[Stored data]
╔══

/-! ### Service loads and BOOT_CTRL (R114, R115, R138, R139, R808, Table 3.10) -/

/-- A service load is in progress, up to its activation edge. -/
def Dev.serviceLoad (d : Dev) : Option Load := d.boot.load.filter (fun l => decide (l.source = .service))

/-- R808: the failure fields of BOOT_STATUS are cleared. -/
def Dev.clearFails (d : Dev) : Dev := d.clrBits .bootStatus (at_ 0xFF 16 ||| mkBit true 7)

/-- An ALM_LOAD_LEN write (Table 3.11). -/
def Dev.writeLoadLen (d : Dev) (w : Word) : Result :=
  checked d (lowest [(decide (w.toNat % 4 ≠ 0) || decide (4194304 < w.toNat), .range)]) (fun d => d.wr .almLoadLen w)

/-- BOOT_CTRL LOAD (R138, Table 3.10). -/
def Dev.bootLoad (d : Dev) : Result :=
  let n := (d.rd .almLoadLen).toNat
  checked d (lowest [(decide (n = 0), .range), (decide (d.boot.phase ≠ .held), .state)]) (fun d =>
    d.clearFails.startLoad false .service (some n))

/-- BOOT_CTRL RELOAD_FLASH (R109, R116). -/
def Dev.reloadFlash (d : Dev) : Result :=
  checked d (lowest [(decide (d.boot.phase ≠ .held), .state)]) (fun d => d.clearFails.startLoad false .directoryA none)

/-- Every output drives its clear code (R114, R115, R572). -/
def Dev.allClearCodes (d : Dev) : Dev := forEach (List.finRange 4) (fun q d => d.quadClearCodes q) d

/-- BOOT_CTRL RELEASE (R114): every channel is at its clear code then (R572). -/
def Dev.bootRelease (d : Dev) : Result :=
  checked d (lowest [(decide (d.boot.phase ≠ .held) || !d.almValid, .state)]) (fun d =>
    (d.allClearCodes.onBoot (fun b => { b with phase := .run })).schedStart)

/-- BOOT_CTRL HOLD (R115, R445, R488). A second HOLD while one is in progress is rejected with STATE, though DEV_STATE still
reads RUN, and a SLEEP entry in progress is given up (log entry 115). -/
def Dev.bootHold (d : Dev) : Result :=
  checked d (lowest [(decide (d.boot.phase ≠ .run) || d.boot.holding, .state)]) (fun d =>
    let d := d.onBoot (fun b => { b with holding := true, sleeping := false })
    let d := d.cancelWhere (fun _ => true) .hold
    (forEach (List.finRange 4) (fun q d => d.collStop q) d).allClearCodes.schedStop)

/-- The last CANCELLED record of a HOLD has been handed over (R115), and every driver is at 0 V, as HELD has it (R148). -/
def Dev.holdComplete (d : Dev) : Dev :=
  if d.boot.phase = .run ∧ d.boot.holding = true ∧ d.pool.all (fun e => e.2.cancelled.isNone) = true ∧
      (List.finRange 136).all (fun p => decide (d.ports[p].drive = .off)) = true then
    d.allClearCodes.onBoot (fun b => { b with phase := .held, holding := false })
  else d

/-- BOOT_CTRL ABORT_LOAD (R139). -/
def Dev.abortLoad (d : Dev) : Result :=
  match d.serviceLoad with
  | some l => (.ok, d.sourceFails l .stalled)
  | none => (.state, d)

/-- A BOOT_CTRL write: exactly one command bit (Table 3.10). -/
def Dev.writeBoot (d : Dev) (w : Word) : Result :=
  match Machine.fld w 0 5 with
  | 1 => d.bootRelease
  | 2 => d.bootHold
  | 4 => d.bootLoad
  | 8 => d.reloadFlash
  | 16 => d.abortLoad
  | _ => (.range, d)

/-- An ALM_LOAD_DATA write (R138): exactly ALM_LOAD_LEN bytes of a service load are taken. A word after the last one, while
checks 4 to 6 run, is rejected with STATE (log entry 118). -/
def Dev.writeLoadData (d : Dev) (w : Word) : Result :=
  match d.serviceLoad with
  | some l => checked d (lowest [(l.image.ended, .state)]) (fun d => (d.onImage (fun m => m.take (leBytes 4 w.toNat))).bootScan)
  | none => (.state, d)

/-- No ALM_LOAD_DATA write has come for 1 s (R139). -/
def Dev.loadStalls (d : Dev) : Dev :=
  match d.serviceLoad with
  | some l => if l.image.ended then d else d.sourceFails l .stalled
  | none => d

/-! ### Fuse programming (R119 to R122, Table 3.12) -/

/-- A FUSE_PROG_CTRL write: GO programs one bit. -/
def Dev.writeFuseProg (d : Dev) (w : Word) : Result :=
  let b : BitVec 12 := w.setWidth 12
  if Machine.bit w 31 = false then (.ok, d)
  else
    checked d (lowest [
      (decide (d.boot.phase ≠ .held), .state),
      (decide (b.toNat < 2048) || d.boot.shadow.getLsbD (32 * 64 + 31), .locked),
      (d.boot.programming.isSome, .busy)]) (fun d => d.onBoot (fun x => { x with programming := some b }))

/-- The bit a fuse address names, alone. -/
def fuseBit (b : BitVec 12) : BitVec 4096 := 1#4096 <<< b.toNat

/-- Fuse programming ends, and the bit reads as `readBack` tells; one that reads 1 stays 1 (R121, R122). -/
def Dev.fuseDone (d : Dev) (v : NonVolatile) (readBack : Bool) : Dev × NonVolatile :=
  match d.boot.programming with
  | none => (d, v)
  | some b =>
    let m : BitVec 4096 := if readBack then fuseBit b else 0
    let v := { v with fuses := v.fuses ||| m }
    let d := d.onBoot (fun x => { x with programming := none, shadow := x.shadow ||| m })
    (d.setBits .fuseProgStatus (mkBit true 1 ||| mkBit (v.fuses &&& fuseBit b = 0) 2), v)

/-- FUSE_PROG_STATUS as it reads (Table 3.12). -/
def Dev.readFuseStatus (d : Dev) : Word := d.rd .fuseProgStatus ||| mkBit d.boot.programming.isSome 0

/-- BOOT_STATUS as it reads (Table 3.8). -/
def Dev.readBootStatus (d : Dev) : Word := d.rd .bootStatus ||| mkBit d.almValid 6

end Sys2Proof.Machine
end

╚══

# What this task involves
What is wanted is every line from the first line of the entries through the line that contains "def Dev.writeLoadLen (d", given again exactly.

# Exercise output
/-! ### Service loads and BOOT_CTRL (R114, R115, R138, R139, R808, Table 3.10) -/

/-- A service load is in progress, up to its activation edge. -/
def Dev.serviceLoad (d : Dev) : Option Load := d.boot.load.filter (fun l => decide (l.source = .service))

/-- R808: the failure fields of BOOT_STATUS are cleared. -/
def Dev.clearFails (d : Dev) : Dev := d.clrBits .bootStatus (at_ 0xFF 16 ||| mkBit true 7)

/-- An ALM_LOAD_LEN write (Table 3.11). -/
def Dev.writeLoadLen (d : Dev) (w : Word) : Result :=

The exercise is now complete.